To avoid this, it excretes a calcareous lining the same calcium carbonate material that makes up its shell along its worm-like body.

Pull a shipworm out of some wood and it’ll leave the calcareous tube behind. It’s safe to say that they’re indigestible for humans, but not for the shipworm.

It can digest wood just fine with the help of some very special symbiotic bacteria. But here’s the strange thing: That bacteria don’t live in the shipworm’s gut. Instead, it lives in the gills and produces enzymes that make their way to the gut, where they break down the wood’s cellulose into sugars.

Plenty of creatures use bacteria like this to digest weird foods, but the shipworm is alone in storing the microbes outside of its digestive system.

A diet of wood, though, leaves the shipworm wanting for protein. So out of that tiny hole it first bored when it was a larva, the shipworm extends fanlike structures that it uses to catch plankton floating by.

MACHINEEL TREE Number 14 on our list is the Manchineel Tree. The Manchineel tree may be endangered, but so is anyone who messes with it.

That’s because this rare tropical plant, which offers deceptively sweet fruit, is one of the most poisonous trees on Earth.

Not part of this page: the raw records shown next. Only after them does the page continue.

/-- The security root's state (R503 to R535). -/
structure Sec where
  flash : List Flash := [{}, {}, {}, {}]   -- firmware A, B, configuration A, B
  fw : Firmware := {}
  cfg : Cfg := {}
  fwSvn : Nat := 0                         -- MRAM counter, R520
  cfgSvn : Nat := 0
  owner : Option (List Byte × Nat) := none -- owner ID and recorded EPID, R506
  epid : Option Nat := none                -- this Q7's recorded endpoint ID, R591 (from the owner record or bundle)
  fresh : Nat := 0                         -- the model's own counter over the random source (log entry 5)
  advanced : Bool := false                 -- SVNs advanced under the bundles in force, R520
  nextFw : Option Nat := none              -- firmware slot that an ACTIVATE named for the restart, R524
deriving DecidableEq, Repr

/-- One region's power and ageing (R29, R543 to R559). -/
structure Rgn where
  gated : Bool := false
  gatedAt : Nat := 0
  opening : Bool := false
  ebb : Bool := false
  ebbAt : Nat := 0
  ebbLast : Nat := 0                       -- its last crossing, R544, R546
  ebbMs : Nat := 0                         -- throttled ns of ended throttles in the 1 ms window below, R560
  ebbWin : Nat := 0
  heavyAt : Option Nat := none             -- window for which EBB_HEAVY was posted
  pace : Nat := 0
  margin : Int := 0
  life : Nat := 0xFFFF
  paceDue : Option Nat := none             -- pacing that a re-plan leaves once Ebb releases the die, R554
  lowPosted : Bool := false
  temp : Int := 0
  idleAt : Nat := 0                        -- unassigned since, R548
  measuredAt : Option Nat := none          -- Tide of the last measurement, R551
deriving DecidableEq, Repr

/-- Power policy (R539 to R560). -/
structure Pwr where
  rgns : List Rgn := [{}, {}, {}, {}, {}, {}, {}, {}, {}, {}, {}, {}, {}, {}, {}, {}]
  vofs : List Nat := [0, 0, 0, 0]
  replanAt : List (Option Nat) := [none, none, none, none] -- Tide of each die's last re-plan, R553, R554
  lmin : Nat := 10000                      -- R547 PWR_LMIN
  replanLo : Word := 0
  replanHi : Word := 0
  replanArmed : Bool := false
  thermWarn : Bool := false                -- posted and not rearmed, R556
  thermTemps : Map Int := []               -- lane die and MD sensors
deriving DecidableEq, Repr

/-- A counter or gauge: value and sticky overflow (R561). -/
structure Ctr where
  val : Nat
  ovf : Bool := false
deriving DecidableEq, Repr

/-- Key of a counter: scope, instance, index (R564). -/
abbrev CKey := Nat × Nat × Nat

/-- A snapshot as armed (R566). -/
structure Snap where
  window : Nat
  scope : Nat
  first : Nat
  count : Nat
  mark : Nat
  desc : Nat × Nat := (0, 0)
  fixed : Bool := false                    -- taken after the cut: its Tidemark does not move, R465
deriving DecidableEq, Repr

/-- A snapshot window (R568, R569). -/
structure Win2 where
  state : Nat := 0                         -- 0 EMPTY, 1 ARMED, 2 WRITING, 3 READY
  scope : Nat := 0
  pend : Bool := false
  seq : Nat := 0
  mark : Nat := 0
  taken : Nat := 0
  first : Nat := 0
  count : Nat := 0
  nrec : Nat := 0
  records : List Byte := []
deriving DecidableEq, Repr

/-- One die's wait trace (R575 to R580). -/
structure Trace where
  en : Bool := false
  budget : Nat := 3
  minWait : Nat := 1000
  types : Nat := 15
  job : Nat := 0
  ringMib : Nat := 64
  allocated : Bool := false
  records : List (List Byte) := []
  lost : Bool := false
  tokens : Nat := 65536000                 -- in 1/1,000 byte, R578
  tokensAt : Nat := 0
  fillPosted : Bool := false
  hi : Nat := 0                            -- Tide bits [63:48] last recorded, R576
deriving DecidableEq, Repr

/-- Counters, snapshots, traces (R561 to R580). -/
structure Obs where
  ctrs : List (CKey × Ctr) := []
  gens : List ((Nat × Nat) × Nat) := []
  snaps : List Snap := []
  resets : List Snap := []
  windows : Map Win2 := []
  traces : List Trace := [{}, {}, {}, {}]
  sndWindow : Nat × Nat := (0, 0)          -- second, soundings written in it, R278
  mgmtSnd : List (List Byte) := []         -- soundings delivered to the management controller, R276
  heard : List Heard := []                 -- packets of this instant that the soundings have still to count, R275
deriving DecidableEq, Repr
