def execGroupExtents (r i : Nat) (d : List Byte) (s : State) : Host.Outcome State Fault Refusal :=
  .next (runDesc 0x21 workGroupExtents r i d s)

/-- States in which a membership change commits (R76). -/
def takesChanges (g : Group) : Bool := g.state == .active || g.state == .quiescing || g.state == .quiesced

/-- GROUP_EVICT (R68). -/
def workGroupEvict : Work := rootWork [(287, 270)] (fun g _ op _ s =>
  let rank := fld op 287 270
  if ¬ takesChanges g ∨ ¬ g.now.roster.any (fun e => e.1 == rank) then (s, fail stBAD)
  else if g.now.epoch = 0xFFFF then (s, fail stNORES)
  else (commitEpoch g.frag.group 1 rank 0 none 0 s, ok))

def execGroupEvict (r i : Nat) (s : State) : Host.Outcome State Fault Refusal := .next (runDesc 0x22 workGroupEvict r i [] s)

/-- GROUP_QUIESCE (R76). -/
def workGroupQuiesce : Work := rootWork [] (fun g cx _ _ s =>
  if g.state ≠ .active then (s, fail stBAD)
  else
    let s := onGroup g.frag.group (fun g => { g with state := .quiescing, quiescer := some (cx.ring, cx.idx) }) s
    (sendCmd g.frag.group g.now.epoch 0 0 0 0 s, .wait .draining))

def execGroupQuiesce (r i : Nat) (s : State) : Host.Outcome State Fault Refusal := .next (runDesc 0x23 workGroupQuiesce r i [] s)

/-- GROUP_RESUME (R76). -/
def workGroupResume : Work := rootWork [] (fun g _ _ _ s =>
  if g.state ≠ .quiesced then (s, fail stBAD)
  else (failRetired g.frag.group (sendCmd g.frag.group g.now.epoch 1 0 0 0 (onGroup g.frag.group (fun g => { g with state := .active }) s)), ok))

def execGroupResume (r i : Nat) (s : State) : Host.Outcome State Fault Refusal := .next (runDesc 0x24 workGroupResume r i [] s)

/-- GROUP_RENEW (R68). -/
def workGroupRenew : Work := rootWork [] (fun g _ _ _ s =>
  if ¬ takesChanges g then (s, fail stBAD)
  else if g.now.epoch = 0xFFFF then (s, fail stNORES)
  else (commitEpoch g.frag.group 2 noRank 0 none 0 s, ok))

def execGroupRenew (r i : Nat) (s : State) : Host.Outcome State Fault Refusal := .next (runDesc 0x25 workGroupRenew r i [] s)

/-- An entry enters DESTROYING: at the root open calls fail and DESTROY goes down the plan (R76, R77). -/
def enterDestroying (gid : Nat) (s : State) : State :=
  match getGroup s gid with
  | none => s
  | some g =>
    if g.state = .destroying then s
    else
      let s := endCalls gid stABORTED s
      let s := onGroup gid (fun g => { g with state := .destroying }) s
      let s := onlyIf g.frag.isRoot (sendCmd gid g.now.epoch 2 0 0 0) s
      endQuiescer gid stABORTED s

/-- GROUP_DESTROY (R76, R77): it completes when the entry reaches FREE. -/
def workGroupDestroy : Work := groupWork [] (fun g cx _ _ s =>
  let s := enterDestroying g.frag.group s
  (onGroup g.frag.group (fun g => { g with destroyTaken := true, destroyers := g.destroyers ++ [(cx.ring, cx.idx)] }) s, .wait .draining))

def execGroupDestroy (r i : Nat) (s : State) : Host.Outcome State Fault Refusal := .next (runDesc 0x26 workGroupDestroy r i [] s)

def gstateCode : GState → Nat
  | .free => 0 | .installing => 1 | .active => 2 | .quiescing => 3 | .quiesced => 4 | .failed => 5 | .destroying => 6

/-- The group record, and at the root the roster behind it (R57). -/
def groupRecord (g : Group) : List Byte :=
  bytesLE 3 g.frag.group ++ bytesLE 1 (gstateCode g.state) ++ bytesLE 2 g.now.epoch ++ bytesLE 4 g.now.count
  ++ bytesLE 3 (g.highSealed.getD 0) ++ bytesLE 2 (min 0xFFFF (openCalls g).length) ++ bytesLE 1 (b2n g.highSealed.isSome)
  ++ bytesLE 8 g.commitAt ++ List.replicate 40 0
  ++ (if g.frag.isRoot then g.now.roster.flatMap (fun e => bytesLE 8 (e.1 * 2 ^ 36 + e.2 * 2 ^ 18)) else [])

/-- GROUP_QUERY (R57). -/
def workGroupQuery : Work := groupWork [(383, 320), (319, 288)] (fun g cx op _ s =>
  if fld op 383 320 % 8 ≠ 0 ∨ fld op 319 288 < 64 then (s, fail stBAD)
  else (hostWrite cx.func (fld op 383 320) ((groupRecord g).take (fld op 319 288)) s, ok))

def execGroupQuery (r i : Nat) (s : State) : Host.Outcome State Fault Refusal := .next (runDesc 0x27 workGroupQuery r i [] s)

/-- The member count that ACCUM_SET checks: at the root the roster's, before the first epoch too (R93, R136); another Q7 knows
none before its first epoch and counts 0 (log entry 104). -/
def memberCount (g : Group) : Nat := if g.frag.isRoot then g.now.roster.length else g.now.count

/-- ACCUM_SET (R93, R136): ACC_CHUNKS is reserved whatever PASSES is. -/
def workAccumSet : Work := fun cx op _ s =>
  let gid := fld op 23 0
  let n := fld op 383 352
  let k := fld op 351 336
  match getGroup s gid with
  | none => (s, fail stBAD)
  | some g =>
    let res := accNeed g.frag n
    let t := onGroup gid (fun g => { g with pendingAccum := some (k, n, res) }) s
    if ¬ onlyBits op [(383, 352), (351, 336), (23, 0)] ∨ n = 0 ∨ 65536 < n ∨ k = 0 ∨ g.state = .failed ∨ g.state = .destroying then (s, fail stBAD)
    else if ¬ coveAllowed s cx.func g.frag.cove then (s, fail stDENIED)
    else if 2 ^ 22 < memberCount g * k ∨ ¬ stagingFits t ∨ ¬ hbmFits t then (s, fail stNORES)
    else (t, ok)

def execAccumSet (r i : Nat) (s : State) : Host.Outcome State Fault Refusal := .next (runDesc 0x30 workAccumSet r i [] s)
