/-- A kind that does not reduce, away from the root: the hashes of chunk 0 that pass this Q7 are compared, and once every
member admitted here has sent its own and all agree, later chunks are held to that hash (R72, R74; log entry 39). -/
def noteShape (gid e n c : Nat) (x : Input) (s : State) : State :=
  if c ≠ 0 then s
  else
    let s := onChunk gid e n c (fun k =>
      if k.lowRank = noRank then { k with lowRank := x.rank, hash := x.hash }
      else if x.hash ≠ k.hash then { k with mism := min k.mism x.rank } else k) s
    match getGroup s gid with
    | none => s
    | some g => match findChunk g e n c with
      | none => s
      | some k => if membersIn g k ∧ k.mism = noRank then agreeHash gid e n k.hash s else s

/-- Take an input whose chunk is held or may begin: it is kept, and a kind that does not reduce is forwarded at
once (R115, R118, R132). -/
def addInput (gid e n c : Nat) (par : CallPar) (x : Input) (s : State) : State :=
  let s := openChunk gid e n c (some par) x.job s
  let s := onChunk gid e n c (fun k => noteJob { k with
    par := some (k.par.getD par), inputs := k.inputs ++ [x], seen := addNew (addNew k.seen x.src) (if isChild x.src then x.src else .member x.rank) }) s
  let s := onCall gid e n (fun k => { k with par := some (k.par.getD par), job := if c = 0 then x.job else k.job }) s
  match getGroup s gid with
  | none => s
  | some g =>
    if accumDead g n ∧ inAccum g par then failCall gid e n stNORES noRank true s
    else if ¬ reduces par ∧ ¬ g.frag.isRoot then
      let p := dataPkt vcCUP (farEpid s g.frag.parent) x.job
        (mkSub par gid e n c 1 x.rank x.data.length (mkFlags x.last (x.zero || x.data.isEmpty) false false 0) noRank x.hash) x.data
      let s := onChunk gid e n c (fun k => { k with unacked := k.unacked ++ [{ rank := x.rank, pkt := p, at_ := s.tide.now }] }) s
      forwardKept x.bufs p (noteShape gid e n c x s)
    else progress gid e n c s

/-! ## Commands: contributions and partials -/

/-- Keep the packets of an input: their buffers name the group's chunk as owner (R118, R303). -/
def keepBufs (g : Group) (c : Nat) (l : List (Nat × Nat)) : State → State :=
  forAll l (fun b => onStored b.1 b.2 (fun x => { x with owners := [ownGroup g.entry c], acct := .group g.entry }))

/-- The group's reservation takes the packets of an input or a result (R287, R293). -/
def takesInput (s : State) (g : Group) (l : List (Nat × Nat)) : Bool :=
  l.all (fun e => match storedAt s e.1 e.2 with
    | some x => x.acct == .group g.entry || groupTakes s g.entry g.shoalRes e.1 x.bufs.length
    | none => true)

/-- The status with which a contribution is refused, and the counter of the port that counts it (R50, R65, R232, R241): an
unbound port or job first; the Cove check stands behind the checks of the state (log entry 104). -/
def refuseContribution (s : State) (port : Nat) (p : Packet) : Option (Nat × Option Nat) :=
  let b := p.sub
  let par := parOf b
  match boundAt s port p with
  | none => some (stDENIED, none)
  | some bd =>
    if jobBound s port p = false then some (stDENIED, some iJOB_DENY)
    else match getGroup s (scGroup b) with
    | none => some (stNORES, none)
    | some g =>
      if g.state = .failed ∨ g.state = .destroying ∨ g.state = .free then some (stNORES, none)
      else if g.state = .installing ∨ g.state = .quiesced then some (stHELD, none)
      else if bd.cove ≠ g.frag.cove then some (stDENIED, some iENG_DENY)
      else if ¬ (memberPorts g).contains port ∨ ¬ g.now.admitted.any (fun m => m.1 == port && m.2.1 == scRank b) then some (stDENIED, none)
      else if scEpoch b ≠ g.now.epoch then some (stSTALE, none)
      else if ¬ comboOk g.frag par then some (stBAD, none)
      else if g.state = .quiescing ∧ ¬ (openCalls g).any (fun k => k.epoch == g.now.epoch && k.call == scCall b) then some (stHELD, none)
      else if (p.dst ≠ selfEpid s ∧ ¬ (par.kind = 6 ∧ 0 < scChunk b))
        ∨ (par.kind = 6 ∧ scChunk b = 0 ∧ ¬ (scDlen b = 0 ∧ scZero b))
        ∨ (par.kind = 4 ∧ 0 < scChunk b ∧ ((findCall g (scEpoch b) (scCall b)).map (·.rootRank)) ≠ some (scRank b)) then some (stBAD, none)
      else none

/-- Route a packet onward by its DST: where it is stored it re-enters path choice, else it waits to be stored
(R59, R65). -/
def forwardPkt (bufs : List (Nat × Nat)) (p : Packet) (s : State) : State :=
  if bufs.isEmpty then onRoute (fun r => { r with outbox := r.outbox ++ [p] }) s
  else onRoute (fun r => { r with reentry := r.reentry ++ bufs }) s

/-- The collective engine can take an input now: the gate of its chunk's region is open, and the group's reservation has
room for it (R30, R293). -/
def inputFits (s : State) (g : Group) (c : Nat) (bufs : List (Nat × Nat)) : Bool :=
  gateOpen s (4 * (arrayOf g c).1 + (arrayOf g c).2 / 2) && takesInput s g bufs

/-- An input of a class is ready on an array, delivered and not yet taken (R233). -/
def inputReady (s : State) (a : Nat) (fill : Bool) : Bool :=
  s.route.toEngine.any (fun e =>
    let p := e.2.1
    p.ptype != 0 && p.ovc == vcCUP && isFill s p.job == fill && (match getGroup s (scGroup p.sub) with
      | some g => arrayKey (arrayOf g (scChunk p.sub)) == a && inputFits s g (scChunk p.sub) (if e.2.2.1 < 4 then [e.2.2] else [])
      | none => false))

/-- An input must wait to be taken by the collective engine: the engine cannot take it, or its array takes the other class
first (R30, R233, R293). -/
def inputWaits (gid c job : Nat) (bufs : List (Nat × Nat)) (s : State) : Bool :=
  match getGroup s gid with
  | some g => !inputFits s g c bufs || classWaits s (arrayKey (arrayOf g c)) job (inputReady s (arrayKey (arrayOf g c)))
  | none => false

/-- An array takes an input of a chunk (R233). -/
def noteInputTurn (g : Group) (c job : Nat) (s : State) : State :=
  noteTurn (arrayKey (arrayOf g c)) job (inputReady s (arrayKey (arrayOf g c)) true) s

/-- A RESULT piece waits while the group's reservation has no room for it (R287, R293). -/
def resultWaits (gid : Nat) (bufs : List (Nat × Nat)) (s : State) : Bool :=
  ((getGroup s gid).map (fun g => !takesInput s g bufs)).getD false

/-- What an attachment port's link had not acknowledged of SEALs and RESULT pieces still waits to go again on it (R134). -/
def redelivering (s : State) (port : Nat) : Bool :=
  (getPort s port).queues.any (fun q => q.2.any (fun e => ((storedAt s e.1 e.2).map (fun x => x.again && x.pkt.ovc == vcCDN)).getD false))

/-- CONTRIBUTION on an attachment port (R65, R74, R88, R113 to R115, R132 to R134). ROOT_RANK is that of the chunk 0
contribution taken last, should they differ (log entry 94). -/
def doContribution (port : Nat) (p : Packet) (s : State) : State :=
  let b := p.sub
  let gid := scGroup b
  let e := scEpoch b
  let n := scCall b
  let c := scChunk b
  let par := parOf b
  let pair := par.kind == 6 && decide (0 < c) && p.dst != selfEpid s
  let wait : Bool := !pair && inputWaits gid c p.job (deliveredAt s port p) s || scResend b && redelivering s port
  if ¬ engineFor s port p ∨ wait = true then s
  else
    let bufs := deliveredAt s port p
    let refusal := refuseContribution s port p
    let s := takeDelivered port p s
    if ¬ subCodesOk b ∨ scPhase b ≠ 0 ∨ scPiece b ≠ 0 then freeAll bufs (count (kPort port iPKT_MALFORMED) s)
    else match refusal with
      | some (st, deny) =>
        let s := match deny with
          | some i => count (kPort port i) s
          | none => s
        let ep := ((getGroup s gid).map (fun g => g.now.epoch)).getD 0
        freeAll bufs (backOn port (sendCollFail p.src gid ep (scRank b) st n p.job) s)
      | none =>
        if pair then forwardPkt bufs p s
        else match getGroup s gid with
          | none => s
          | some g =>
            let rank := scRank b
            if ((findChunk g e n c).map (fun k => k.seen.contains (.member rank))).getD false then
              freeAll bufs (count (kGroup g.entry iCOLL_DUP) s)
            else if callFailed g e n then freeAll bufs (count (kGroup g.entry iCOLL_STALE) s)
            else if (findChunk g e n c).isNone ∧ isStale g e n c then
              freeAll bufs (lateInput gid e n p.job (count (kGroup g.entry iCOLL_STALE) s))
            else
              -- a dropped contribution leaves an empty input that tells the root whose it was (R74, log entry 39)
              let agreed := ((findCall g e n).bind (·.hash))
              let bad := 0 < c && agreed.isSome && agreed != some (scHash b)
              let folded := bad && (reduces par || g.frag.isRoot)
              let s := onlyIf bad (count (kPort port iCOLL_BADHASH)) s
              let x : Input := {
                src := .member rank, rank := rank, mism := if folded then rank else noRank,
                hash := if folded then agreed.getD 0 else scHash b, job := p.job, last := scLast b, zero := scZero b, root := scRoot b,
                port := port, at_ := s.tide.now, data := if bad then [] else pktData p, bufs := if bad then [] else bufs }
              let s := if bad then freeAll bufs s else keepBufs g c bufs s
              let s := openCall gid e n (noteInputTurn g c p.job s)
              let s := if c = 0 ∧ (par.kind = 3 ∨ par.kind = 4) then onCall gid e n (fun k => { k with rootRank := scRoot b }) s else s
              let s := openChunk gid e n c (some par) p.job s
              let s := onChunk gid e n c (fun k => { k with
                recovered := k.recovered || scResend b, seen := addNew k.seen (.member rank), par := some (k.par.getD par) }) s
              let s := noteItem gid e n c port rank false true s
              regrant gid (addInput gid e n c par x s)

def execContribution (port : Nat) (p : Packet) (s : State) : Host.Outcome State Fault Refusal := .next (doContribution port p s)

/-- An entry whose engine takes the inputs of other Q7s. -/
def groupLive (g : Group) : Bool := g.state == .active || g.state == .quiescing || g.state == .quiesced

/-- A forwarded input of a kind that does not reduce (R115, R132). -/
def takeForwarded (gid e n c port : Nat) (par : CallPar) (p : Packet) (bufs : List (Nat × Nat)) (s : State) : State :=
  let b := p.sub
  let rank := scRank b
  match getGroup s gid with
  | none => s
  | some g =>
    if callFailed g e n then freeAll bufs (count (kGroup g.entry iCOLL_STALE) s)
    else if ((findChunk g e n c).map (fun k => k.seen.contains (.member rank))).getD false then
      freeAll bufs (sendPack gid e n c port rank b p.job (count (kGroup g.entry iCOLL_DUP) s))
    else if (findChunk g e n c).isNone ∧ isStale g e n c then
      freeAll bufs (lateInput gid e n p.job (count (kGroup g.entry iCOLL_STALE) s))
    else
      let s := sendPack gid e n c port rank b p.job (keepBufs g c bufs s)
      let s := openChunk gid e n c (some par) p.job s
      let s := onChunk gid e n c (fun k => { k with recovered := k.recovered || scResend b }) s
      let s := noteItem gid e n c port rank true true s
      regrant gid (addInput gid e n c par {
        src := .forwarded rank port, rank := rank, mism := scRoot b, hash := scHash b,
        job := p.job, last := scLast b, zero := scZero b, root := noRank, port := port, at_ := s.tide.now,
        data := pktData p, bufs := bufs } s)

/-- A piece is a child's whole input: a pass mark, or the empty mark of a chunk beyond ACC_CHUNKS (R137, R138). -/
def isMark (g : Group) (par : CallPar) (n c : Nat) (b : BitVec 256) : Bool :=
  inAccum g par && scDlen b == 0 && scZero b && scPiece b == 0 && (decide (g.accChunks ≤ c) || (par.mode == mEXACT && !finalPass g n))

Manchineels are notorious in their native habitats, the sandy soils and mangroves of South Florida, the Caribbean, Central America and northern South America.

Many are labeled with warning signs. But aside from poisoning the occasional conquistador, tourist and literary character, manchineel is relatively obscure considering it holds the world record for most dangerous tree.

The fruits are the most obvious threat, earning manchineel the name “manzanita de la muerte”, or “little apple of death,” from Spanish conquistadors.

Resembling a small green crab-apple about 1 to 2 inches wide, the sweet-smelling fruits can cause hours of agony and potentially death with a single bite.

Poison apples are just the beginning, though. Every part of a manchineel is toxic, and interaction with and ingestion of any part of this tree may be lethal.

That includes bark, leaves and the milky sap, one drop of which can scorch the skin of shade-seeking beachgoers.

Even without touching the tree itself, people have been burned by the thick, caustic sap as rain washes it off branches overhead.

Eating the fruit usually causes abdominal pain, vomiting, bleeding and digestive tract damage. Death is widely considered a risk, but mortality data for ingesting the manchineel fruit informally known as a “beach apple” are scarce.

And aside from the short-term danger, some manchineel compounds may be co-carcinogenic, promoting the growth of benign and malignant tumors.